The following code snippet is abbreviated code from analog-cartpole.py that implements the steps shown above. env_step is modifying the environment by performing action a; in our case this means: The cart is recieving an impulse either from the left or from the right. rl_max_Q_s looks for the next best action, given a certain state, and returns that action together with the respective value of the Value Function.

while not done:
    # epsilon-greedy: do a random move with the decayed EPSILON probability
    if p > (1 - eps):
        a = np.random.choice(env_actions)

    # exploit or explore and collect reward
    observation, r, done = env_step(a)            
    s2 = observation

    # Q-Learning
    # if this is not the terminal position (which has no actions), then we can proceed as normal
    if not done:
        # "Q-greedily" grab the gain of the best step forward from here
        a2, max_q_s2a2 = rl_max_Q_s(s2)
    else:
        a2 = a
        max_q_s2a2 = 0 # G (future rewards) of terminal position is 0 although the reward r is high

    # learn the new value for the Value Function
    new_value = r + GAMMA * max_q_s2a2
    rl_set_Q_s_a(s, a, new_value)

    # next state = current state, next action is the "Q-greedy" best action
    s = s2
    a = a2        

A last note that is not necessarily relevant for understanding how the algorithm works, but that might still be interessting: Despite its name, the RBFSampler is actually not using any RBFs inside. You can find some experiments and explanations here to learn more about this.

Results

The following table shows how the Python script running on a standard laptop was able to leverage the real-time simulation of the analog computer to learn quickly. After for example 120 episodes, the mean steps were already at 4,674 and the maximum steps at 19,709 which is the equivalent of more than 15 minutes of successful balancing per episode.

Episode Mean Steps Median Steps Min. Steps Max.

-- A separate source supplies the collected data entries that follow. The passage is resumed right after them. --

-- ==== Sys2Proof/Laws/Frame3.lean ====
section
/-! SUPPORT. Which parts of the state each operation may change: one lemma per definition of Mfe, Converter, Debug, Crates, Hatches, Metering. -/

set_option linter.all false
set_option Elab.async false

namespace Sys2Proof.Machine

@[simp] theorem State.takeSample_frame {W : List Part} {r s : State} (x1 : Nat) (x2 : Bool) (x3 : ℤ) (x4 : ℤ) (x5 : Bool) (hW
    : [.freeCount] ⊆ W) : Frame W r (State.takeSample s x1 x2 x3 x4 x5).2 ↔ Frame W r s := by
  have key : Frame [.freeCount] s (State.takeSample s x1 x2 x3 x4 x5).2 := by
    simp [State.takeSample]
  exact Frame.iff_of key hW

@[simp] theorem State.addSample_frame {W : List Part} {r s : State} (x1 : Nat) (x2 : Sample) (hW : [.mfe] ⊆ W) : Frame W r
    (State.addSample s x1 x2) ↔ Frame W r s := by
  have key : Frame [.mfe] s (State.addSample s x1 x2) := by
    simp [State.addSample]
  exact Frame.iff_of key hW

@[simp] theorem State.checkPair_frame {W : List Part} {r s : State} (x1 : Nat) (x2 : Sample) (x3 : Sample) (hW : [.regs, .mfe] ⊆ W) : Frame W r
    (State.checkPair s x1 x2 x3) ↔ Frame W r s := by
  have key : Frame [.regs, .mfe] s (State.checkPair s x1 x2 x3) := by
    simp [State.checkPair]
  exact Frame.iff_of key hW

@[simp] theorem State.samplePair_frame {W : List Part} {r s : State} (x1 : Nat) (x2 : Nat) (x3 : SampleIn) (x4 : SampleIn) (hW : [.regs, .mfe,
    .freeCount] ⊆ W) : Frame W r (State.samplePair s x1 x2 x3 x4) ↔ Frame W r s := by
  have key : Frame [.regs, .mfe, .freeCount] s (State.samplePair s x1 x2 x3 x4) := by
    simp [State.samplePair]
  exact Frame.iff_of key hW

@[simp] theorem State.endOfSlots_frame {W : List Part} {r s : State} (x1 : Nat) (hW : [.mfe] ⊆ W) : Frame W r (State.endOfSlots s x1)
    ↔ Frame W r s := by
  have key : Frame [.mfe] s (State.endOfSlots s x1) := by
    simp [State.endOfSlots]
  exact Frame.iff_of key hW

@[simp] theorem State.updCmp_frame {W : List Part} {r s : State} (x1 : Nat) (x2 : CmpSt → CmpSt) (hW : [.mfe] ⊆ W) : Frame W r
    (State.updCmp s x1 x2) ↔ Frame W r s := by
  have key : Frame [.mfe] s (State.updCmp s x1 x2) := by
    simp [State.updCmp]
  exact Frame.iff_of key hW

@[simp] theorem State.cmpRelease_frame {W : List Part} {r s : State} (x1 : Nat) (x2 : List SampleIn) (hW : [.mfe] ⊆ W) : Frame W r
    (State.cmpRelease s x1 x2) ↔ Frame W r s := by
  have key : Frame [.mfe] s (State.cmpRelease s x1 x2) := by
    simp [State.cmpRelease]
  exact Frame.iff_of key hW

theorem execSlotSample_frame {s t : State} (x0 : Nat) (x1 : List SampleIn) (x2 : List EncLines) (e : execSlotSample x0 x1 x2 s = .next t)
    : Frame [.regs, .mfe, .freeCount] s t := by
  unfold execSlotSample at e
  try dsimp only at e
  (repeat' split at e) <;> (simp only [Host.Outcome.next.injEq, reduceCtorEq] at e) <;> (subst e; simp)

theorem execGainUpSwitch_frame {s t : State} (x0 : Nat) (e : execGainUpSwitch x0 s = .next t) : Frame [.mfe] s t := by
  unfold execGainUpSwitch at e
  try dsimp only at e
  (repeat' split at e) <;> (simp only [Host.Outcome.next.injEq, reduceCtorEq] at e) <;> (subst e; simp)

Steps Epsilon
0 82.00 82.00 82 82 0.4545
20 81.75 61.00 34 217 0.4167
40 170.10 138.50 48 420 0.3846
60 351.80 256.50 48 1398 0.3571
80 633.35 477.00 95 2421 0.3333
100 589.35 387.00 39 2945 0.3125
120 4674.80 2825.00 14 19709 0.2941
140 3608.60 1708.00 105 14783 0.2778
160 4826.75 1839.50 27 23965 0.2632
180 3121.75 820.50 57 17782 0.2381
200 2181.90 1281.00 33 9920 0.2273
220 4216.50 1993.50 29 26387 0.2174
240 3867.75 446.50 22 25592 0.2083
260 6535.00 713.00 121 66848 0.2000
280 4120.25 737.50 38 39596 0.1923
300 4531.75 647.50 67 28202 0.1852
320 5513.95 1434.50 24 33491 0.1786
340 6595.30 1885.00 46 43789 0.1724

The key to success was to minimize the latency introduced by the serial communication between the digital and the analog computer, so that the Q-Learning algorithm did not have to learn a lot about handling latency in addition to learn how to balance the pole. This was done by leveraging the Hybrid Controller's "bulk mode" that is able to transfer the whole state (cart position, cart velocity, pole angle, angular velocity) in one go.

The result table also shows, that episode 260 yielded a very good "brain" and after episode 260, there might have been overfitting or other reasons for decreased performance. The Python script's "enhanced persistence mode" (activated by the command line parameter -SP) helps to find and store the right cutoff point for the learning because it stores the current state of the "brain" every few episodes.